[SOURCE DATA]
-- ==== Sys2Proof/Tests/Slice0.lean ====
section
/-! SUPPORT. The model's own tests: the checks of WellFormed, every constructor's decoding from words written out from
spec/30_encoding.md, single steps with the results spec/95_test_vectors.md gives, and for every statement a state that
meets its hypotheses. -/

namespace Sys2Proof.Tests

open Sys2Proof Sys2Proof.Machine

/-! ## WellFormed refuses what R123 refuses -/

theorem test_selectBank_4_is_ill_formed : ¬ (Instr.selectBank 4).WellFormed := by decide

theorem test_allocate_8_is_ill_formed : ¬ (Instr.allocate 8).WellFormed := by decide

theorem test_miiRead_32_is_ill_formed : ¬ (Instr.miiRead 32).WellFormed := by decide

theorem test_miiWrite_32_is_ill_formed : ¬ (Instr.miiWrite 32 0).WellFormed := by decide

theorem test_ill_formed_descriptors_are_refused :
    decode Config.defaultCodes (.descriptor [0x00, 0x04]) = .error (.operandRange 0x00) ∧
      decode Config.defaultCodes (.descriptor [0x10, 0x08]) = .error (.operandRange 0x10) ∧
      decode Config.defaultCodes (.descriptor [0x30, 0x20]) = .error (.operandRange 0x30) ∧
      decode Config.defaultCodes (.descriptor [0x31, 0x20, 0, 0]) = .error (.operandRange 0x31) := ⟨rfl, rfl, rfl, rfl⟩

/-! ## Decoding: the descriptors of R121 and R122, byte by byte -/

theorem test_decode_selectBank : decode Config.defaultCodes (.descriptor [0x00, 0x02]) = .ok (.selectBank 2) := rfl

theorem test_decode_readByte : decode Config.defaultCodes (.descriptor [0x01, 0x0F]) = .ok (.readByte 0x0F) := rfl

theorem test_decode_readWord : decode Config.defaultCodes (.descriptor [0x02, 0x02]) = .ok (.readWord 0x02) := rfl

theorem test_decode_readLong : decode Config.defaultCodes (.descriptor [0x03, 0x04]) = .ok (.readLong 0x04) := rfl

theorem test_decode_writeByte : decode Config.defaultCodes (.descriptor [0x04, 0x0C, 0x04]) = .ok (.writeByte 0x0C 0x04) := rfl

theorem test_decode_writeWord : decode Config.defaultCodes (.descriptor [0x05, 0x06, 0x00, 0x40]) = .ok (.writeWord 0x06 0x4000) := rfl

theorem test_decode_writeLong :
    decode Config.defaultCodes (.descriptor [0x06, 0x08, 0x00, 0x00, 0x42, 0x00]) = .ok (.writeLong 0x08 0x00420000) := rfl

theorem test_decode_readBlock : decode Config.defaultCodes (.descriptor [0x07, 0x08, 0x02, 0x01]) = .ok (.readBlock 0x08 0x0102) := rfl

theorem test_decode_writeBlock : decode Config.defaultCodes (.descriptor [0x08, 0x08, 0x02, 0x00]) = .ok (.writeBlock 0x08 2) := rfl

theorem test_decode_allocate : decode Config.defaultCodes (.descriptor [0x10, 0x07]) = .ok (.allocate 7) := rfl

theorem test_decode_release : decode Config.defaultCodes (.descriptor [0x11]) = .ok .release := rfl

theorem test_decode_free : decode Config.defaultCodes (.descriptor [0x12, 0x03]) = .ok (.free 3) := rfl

==

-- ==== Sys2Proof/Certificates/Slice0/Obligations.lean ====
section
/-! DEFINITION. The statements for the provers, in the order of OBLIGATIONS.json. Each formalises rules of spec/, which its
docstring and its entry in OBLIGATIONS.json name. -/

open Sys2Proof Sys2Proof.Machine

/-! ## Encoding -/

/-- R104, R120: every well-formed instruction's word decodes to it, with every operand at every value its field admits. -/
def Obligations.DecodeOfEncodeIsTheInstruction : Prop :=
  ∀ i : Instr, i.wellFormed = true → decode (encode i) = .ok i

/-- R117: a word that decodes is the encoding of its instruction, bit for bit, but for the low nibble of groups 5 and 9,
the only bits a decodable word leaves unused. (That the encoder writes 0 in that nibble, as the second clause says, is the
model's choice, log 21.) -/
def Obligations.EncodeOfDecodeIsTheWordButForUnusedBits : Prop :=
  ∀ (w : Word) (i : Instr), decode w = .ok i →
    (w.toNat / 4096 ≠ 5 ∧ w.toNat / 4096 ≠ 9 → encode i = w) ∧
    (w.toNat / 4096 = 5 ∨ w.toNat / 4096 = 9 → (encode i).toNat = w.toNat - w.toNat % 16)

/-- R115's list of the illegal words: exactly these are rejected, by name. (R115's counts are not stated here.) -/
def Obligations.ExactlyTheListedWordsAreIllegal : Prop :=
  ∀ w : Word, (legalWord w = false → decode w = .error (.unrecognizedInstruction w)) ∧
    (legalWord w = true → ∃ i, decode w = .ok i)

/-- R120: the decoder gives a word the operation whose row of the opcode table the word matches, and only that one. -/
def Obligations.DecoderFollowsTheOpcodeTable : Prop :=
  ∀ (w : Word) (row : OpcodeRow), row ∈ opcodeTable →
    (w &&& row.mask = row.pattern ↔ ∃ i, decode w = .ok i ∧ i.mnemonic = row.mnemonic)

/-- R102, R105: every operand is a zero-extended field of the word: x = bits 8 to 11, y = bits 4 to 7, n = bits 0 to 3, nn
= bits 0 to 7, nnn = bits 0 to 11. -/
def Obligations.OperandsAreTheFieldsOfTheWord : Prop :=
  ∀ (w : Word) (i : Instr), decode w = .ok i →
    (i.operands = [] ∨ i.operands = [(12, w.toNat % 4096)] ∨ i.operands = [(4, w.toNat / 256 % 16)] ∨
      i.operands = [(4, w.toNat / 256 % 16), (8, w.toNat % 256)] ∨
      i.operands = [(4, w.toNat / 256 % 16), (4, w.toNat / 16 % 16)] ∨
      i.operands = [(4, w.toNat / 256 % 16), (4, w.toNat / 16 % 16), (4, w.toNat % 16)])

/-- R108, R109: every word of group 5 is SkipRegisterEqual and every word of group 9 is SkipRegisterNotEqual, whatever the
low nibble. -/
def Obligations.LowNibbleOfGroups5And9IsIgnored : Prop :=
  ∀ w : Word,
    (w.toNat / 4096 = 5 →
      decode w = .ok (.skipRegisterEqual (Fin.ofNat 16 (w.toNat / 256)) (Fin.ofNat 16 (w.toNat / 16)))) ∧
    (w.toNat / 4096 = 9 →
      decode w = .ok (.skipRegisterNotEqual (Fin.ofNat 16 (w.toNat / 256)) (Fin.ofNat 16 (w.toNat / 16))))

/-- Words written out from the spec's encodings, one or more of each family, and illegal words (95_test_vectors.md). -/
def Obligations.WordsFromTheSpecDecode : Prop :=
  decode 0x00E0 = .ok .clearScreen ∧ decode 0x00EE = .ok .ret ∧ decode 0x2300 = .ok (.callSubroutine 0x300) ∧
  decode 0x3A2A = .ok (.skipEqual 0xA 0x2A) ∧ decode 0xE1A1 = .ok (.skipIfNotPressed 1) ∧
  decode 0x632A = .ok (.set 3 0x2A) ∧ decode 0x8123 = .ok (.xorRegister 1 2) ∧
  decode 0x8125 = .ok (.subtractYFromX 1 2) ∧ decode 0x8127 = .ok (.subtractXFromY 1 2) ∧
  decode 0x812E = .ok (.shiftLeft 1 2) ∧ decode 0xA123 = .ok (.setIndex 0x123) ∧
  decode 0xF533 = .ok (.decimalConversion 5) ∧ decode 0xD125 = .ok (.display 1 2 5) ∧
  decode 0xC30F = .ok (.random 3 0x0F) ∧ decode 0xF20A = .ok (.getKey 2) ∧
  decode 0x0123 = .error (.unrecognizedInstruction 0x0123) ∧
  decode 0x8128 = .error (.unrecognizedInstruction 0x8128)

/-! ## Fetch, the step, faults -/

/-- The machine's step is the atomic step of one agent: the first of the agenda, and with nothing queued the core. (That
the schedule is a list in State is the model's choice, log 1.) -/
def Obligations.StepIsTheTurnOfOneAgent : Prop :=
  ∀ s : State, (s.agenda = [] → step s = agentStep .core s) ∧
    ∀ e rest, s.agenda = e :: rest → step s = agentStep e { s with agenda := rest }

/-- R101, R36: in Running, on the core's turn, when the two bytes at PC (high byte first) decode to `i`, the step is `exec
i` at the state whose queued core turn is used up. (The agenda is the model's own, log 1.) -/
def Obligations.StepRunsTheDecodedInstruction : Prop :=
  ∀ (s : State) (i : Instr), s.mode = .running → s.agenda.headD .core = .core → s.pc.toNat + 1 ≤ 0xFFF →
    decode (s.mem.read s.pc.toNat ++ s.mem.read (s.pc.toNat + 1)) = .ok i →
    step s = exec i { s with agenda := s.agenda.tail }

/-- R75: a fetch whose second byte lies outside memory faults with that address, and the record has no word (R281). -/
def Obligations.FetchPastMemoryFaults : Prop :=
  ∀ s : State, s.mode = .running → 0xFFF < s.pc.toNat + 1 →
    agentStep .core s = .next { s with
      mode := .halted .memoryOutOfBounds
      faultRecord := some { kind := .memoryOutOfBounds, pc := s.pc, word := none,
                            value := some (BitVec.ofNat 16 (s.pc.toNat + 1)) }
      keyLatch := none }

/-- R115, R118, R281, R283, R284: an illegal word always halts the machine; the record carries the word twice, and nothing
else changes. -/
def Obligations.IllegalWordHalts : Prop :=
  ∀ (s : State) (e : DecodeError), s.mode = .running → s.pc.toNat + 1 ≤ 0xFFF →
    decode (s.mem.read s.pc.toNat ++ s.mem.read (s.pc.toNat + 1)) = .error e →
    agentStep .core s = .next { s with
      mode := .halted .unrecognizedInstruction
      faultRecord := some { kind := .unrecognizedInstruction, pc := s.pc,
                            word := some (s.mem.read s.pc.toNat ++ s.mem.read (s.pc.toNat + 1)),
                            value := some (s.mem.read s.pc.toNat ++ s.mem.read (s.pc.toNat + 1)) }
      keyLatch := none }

--

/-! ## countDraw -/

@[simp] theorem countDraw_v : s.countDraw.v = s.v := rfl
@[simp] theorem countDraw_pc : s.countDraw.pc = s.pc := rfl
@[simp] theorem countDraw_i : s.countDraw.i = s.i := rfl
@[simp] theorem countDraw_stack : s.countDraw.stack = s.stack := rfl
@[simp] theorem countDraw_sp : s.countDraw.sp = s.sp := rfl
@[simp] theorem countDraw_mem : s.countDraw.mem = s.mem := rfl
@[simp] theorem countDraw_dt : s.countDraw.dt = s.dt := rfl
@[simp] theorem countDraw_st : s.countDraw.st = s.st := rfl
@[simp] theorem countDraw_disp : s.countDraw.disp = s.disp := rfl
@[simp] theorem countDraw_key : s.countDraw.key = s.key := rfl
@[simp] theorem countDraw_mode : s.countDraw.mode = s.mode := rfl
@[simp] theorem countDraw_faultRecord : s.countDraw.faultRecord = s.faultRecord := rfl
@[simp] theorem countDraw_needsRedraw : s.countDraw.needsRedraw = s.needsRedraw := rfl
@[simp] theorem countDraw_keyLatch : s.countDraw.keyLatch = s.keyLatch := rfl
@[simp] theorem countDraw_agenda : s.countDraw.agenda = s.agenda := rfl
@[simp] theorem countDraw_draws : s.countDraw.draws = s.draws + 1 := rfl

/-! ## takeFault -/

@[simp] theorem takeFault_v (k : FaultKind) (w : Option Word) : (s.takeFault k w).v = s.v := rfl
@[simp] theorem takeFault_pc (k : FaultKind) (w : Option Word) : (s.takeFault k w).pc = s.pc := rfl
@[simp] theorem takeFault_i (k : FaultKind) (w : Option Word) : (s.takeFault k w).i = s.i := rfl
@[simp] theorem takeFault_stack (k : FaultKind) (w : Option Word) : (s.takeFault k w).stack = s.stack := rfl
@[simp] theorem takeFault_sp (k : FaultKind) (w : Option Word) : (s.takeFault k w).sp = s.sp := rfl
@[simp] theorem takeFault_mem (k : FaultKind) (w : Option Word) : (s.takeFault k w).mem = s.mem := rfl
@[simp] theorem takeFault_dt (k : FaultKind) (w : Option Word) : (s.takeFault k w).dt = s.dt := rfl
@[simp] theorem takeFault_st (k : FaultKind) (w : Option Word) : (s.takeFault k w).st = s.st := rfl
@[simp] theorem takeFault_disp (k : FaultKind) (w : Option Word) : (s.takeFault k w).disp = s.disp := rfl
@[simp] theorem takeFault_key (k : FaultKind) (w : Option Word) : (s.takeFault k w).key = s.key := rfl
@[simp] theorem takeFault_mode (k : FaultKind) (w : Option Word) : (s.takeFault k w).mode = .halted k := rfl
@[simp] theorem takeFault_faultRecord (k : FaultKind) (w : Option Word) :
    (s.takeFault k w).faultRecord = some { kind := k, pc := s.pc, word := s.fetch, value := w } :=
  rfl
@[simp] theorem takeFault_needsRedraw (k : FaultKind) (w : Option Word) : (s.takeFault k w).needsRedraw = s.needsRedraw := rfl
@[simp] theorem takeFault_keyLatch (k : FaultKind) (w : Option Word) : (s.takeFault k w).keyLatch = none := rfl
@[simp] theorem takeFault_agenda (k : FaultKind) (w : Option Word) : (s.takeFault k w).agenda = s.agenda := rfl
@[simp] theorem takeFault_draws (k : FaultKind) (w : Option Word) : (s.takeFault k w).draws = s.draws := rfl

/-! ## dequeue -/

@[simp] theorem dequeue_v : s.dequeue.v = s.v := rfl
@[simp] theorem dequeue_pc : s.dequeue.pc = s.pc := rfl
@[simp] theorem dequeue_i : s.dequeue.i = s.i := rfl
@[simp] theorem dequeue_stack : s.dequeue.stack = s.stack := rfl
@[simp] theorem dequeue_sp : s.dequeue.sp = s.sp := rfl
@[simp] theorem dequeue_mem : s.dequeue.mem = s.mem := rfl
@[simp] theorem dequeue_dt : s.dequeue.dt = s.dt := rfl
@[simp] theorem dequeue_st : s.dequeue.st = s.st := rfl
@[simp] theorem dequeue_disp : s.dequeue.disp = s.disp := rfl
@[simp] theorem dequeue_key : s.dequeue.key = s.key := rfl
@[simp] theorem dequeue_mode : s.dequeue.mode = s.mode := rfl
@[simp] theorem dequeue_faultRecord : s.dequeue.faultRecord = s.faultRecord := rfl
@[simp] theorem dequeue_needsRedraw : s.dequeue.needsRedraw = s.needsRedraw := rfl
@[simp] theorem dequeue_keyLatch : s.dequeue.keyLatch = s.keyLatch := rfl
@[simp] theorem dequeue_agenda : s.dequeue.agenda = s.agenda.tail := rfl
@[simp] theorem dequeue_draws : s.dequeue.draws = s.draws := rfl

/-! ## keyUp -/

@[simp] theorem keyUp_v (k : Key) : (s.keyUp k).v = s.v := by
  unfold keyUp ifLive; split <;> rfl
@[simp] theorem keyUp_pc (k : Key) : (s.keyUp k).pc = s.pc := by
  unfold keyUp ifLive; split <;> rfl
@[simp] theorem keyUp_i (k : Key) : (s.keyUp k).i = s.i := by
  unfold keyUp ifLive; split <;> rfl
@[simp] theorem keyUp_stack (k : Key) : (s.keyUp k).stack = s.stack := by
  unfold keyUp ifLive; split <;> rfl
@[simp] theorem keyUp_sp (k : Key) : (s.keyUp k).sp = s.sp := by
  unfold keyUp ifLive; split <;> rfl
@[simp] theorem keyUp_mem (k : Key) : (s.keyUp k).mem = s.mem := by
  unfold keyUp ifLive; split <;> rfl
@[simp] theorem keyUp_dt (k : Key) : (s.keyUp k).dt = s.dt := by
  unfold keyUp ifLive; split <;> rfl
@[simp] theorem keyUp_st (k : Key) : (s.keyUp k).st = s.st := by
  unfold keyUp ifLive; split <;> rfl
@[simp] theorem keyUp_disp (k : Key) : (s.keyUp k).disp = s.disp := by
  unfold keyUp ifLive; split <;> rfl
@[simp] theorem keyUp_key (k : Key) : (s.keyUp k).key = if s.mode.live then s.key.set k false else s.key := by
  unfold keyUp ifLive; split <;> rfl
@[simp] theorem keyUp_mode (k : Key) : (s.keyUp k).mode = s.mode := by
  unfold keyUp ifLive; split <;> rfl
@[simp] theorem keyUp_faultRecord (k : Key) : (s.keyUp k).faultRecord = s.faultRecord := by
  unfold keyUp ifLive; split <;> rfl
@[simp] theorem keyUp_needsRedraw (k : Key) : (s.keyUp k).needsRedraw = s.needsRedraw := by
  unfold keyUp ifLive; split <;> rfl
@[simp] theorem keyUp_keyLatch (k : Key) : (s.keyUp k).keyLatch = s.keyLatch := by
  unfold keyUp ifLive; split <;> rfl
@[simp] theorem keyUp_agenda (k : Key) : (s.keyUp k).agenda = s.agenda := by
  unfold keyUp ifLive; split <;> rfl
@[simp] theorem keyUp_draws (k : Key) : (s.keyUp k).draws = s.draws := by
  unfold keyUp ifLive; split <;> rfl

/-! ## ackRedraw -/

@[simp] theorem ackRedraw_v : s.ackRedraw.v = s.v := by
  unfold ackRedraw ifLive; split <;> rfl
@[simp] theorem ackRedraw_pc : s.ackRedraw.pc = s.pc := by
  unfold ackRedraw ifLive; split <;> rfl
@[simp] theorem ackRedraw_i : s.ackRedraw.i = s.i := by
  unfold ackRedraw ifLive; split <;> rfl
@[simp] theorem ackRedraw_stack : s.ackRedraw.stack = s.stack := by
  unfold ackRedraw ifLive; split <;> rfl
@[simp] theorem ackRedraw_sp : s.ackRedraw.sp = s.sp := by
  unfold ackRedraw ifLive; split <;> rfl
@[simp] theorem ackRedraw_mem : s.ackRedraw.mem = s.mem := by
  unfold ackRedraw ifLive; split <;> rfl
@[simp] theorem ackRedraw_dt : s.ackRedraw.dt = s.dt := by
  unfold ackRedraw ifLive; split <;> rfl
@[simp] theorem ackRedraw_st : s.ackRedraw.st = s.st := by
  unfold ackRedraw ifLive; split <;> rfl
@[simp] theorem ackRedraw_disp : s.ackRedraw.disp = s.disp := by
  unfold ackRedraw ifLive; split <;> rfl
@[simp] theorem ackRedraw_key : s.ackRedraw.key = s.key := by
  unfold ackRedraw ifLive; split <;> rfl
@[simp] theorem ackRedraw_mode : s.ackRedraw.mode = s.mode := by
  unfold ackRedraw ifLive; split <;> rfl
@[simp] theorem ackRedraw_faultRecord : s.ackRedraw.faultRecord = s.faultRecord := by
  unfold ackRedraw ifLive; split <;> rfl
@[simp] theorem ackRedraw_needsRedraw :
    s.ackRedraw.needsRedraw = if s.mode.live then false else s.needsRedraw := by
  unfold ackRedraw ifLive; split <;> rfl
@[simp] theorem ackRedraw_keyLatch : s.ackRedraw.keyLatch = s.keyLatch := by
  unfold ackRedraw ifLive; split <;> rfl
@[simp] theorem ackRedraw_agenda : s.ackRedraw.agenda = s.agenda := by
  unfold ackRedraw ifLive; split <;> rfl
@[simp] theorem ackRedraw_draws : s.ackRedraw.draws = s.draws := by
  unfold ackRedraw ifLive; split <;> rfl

[WORK INSTRUCTION] In the listing above, find the line containing "-- ==== Sys2Proof/Tests/Slice0.lean" and the line containing "byte by byte -/", then repeat those two lines and everything between them exactly.

[ANSWER TO THIS PROBLEM]
-- ==== Sys2Proof/Tests/Slice0.lean ====
section
/-! SUPPORT. The model's own tests: the checks of WellFormed, every constructor's decoding from words written out from
spec/30_encoding.md, single steps with the results spec/95_test_vectors.md gives, and for every statement a state that
meets its hypotheses. -/

namespace Sys2Proof.Tests

open Sys2Proof Sys2Proof.Machine

/-! ## WellFormed refuses what R123 refuses -/

theorem test_selectBank_4_is_ill_formed : ¬ (Instr.selectBank 4).WellFormed := by decide

theorem test_allocate_8_is_ill_formed : ¬ (Instr.allocate 8).WellFormed := by decide

theorem test_miiRead_32_is_ill_formed : ¬ (Instr.miiRead 32).WellFormed := by decide

theorem test_miiWrite_32_is_ill_formed : ¬ (Instr.miiWrite 32 0).WellFormed := by decide

theorem test_ill_formed_descriptors_are_refused :
    decode Config.defaultCodes (.descriptor [0x00, 0x04]) = .error (.operandRange 0x00) ∧
      decode Config.defaultCodes (.descriptor [0x10, 0x08]) = .error (.operandRange 0x10) ∧
      decode Config.defaultCodes (.descriptor [0x30, 0x20]) = .error (.operandRange 0x30) ∧
      decode Config.defaultCodes (.descriptor [0x31, 0x20, 0, 0]) = .error (.operandRange 0x31) := ⟨rfl, rfl, rfl, rfl⟩

/-! ## Decoding: the descriptors of R121 and R122, byte by byte -/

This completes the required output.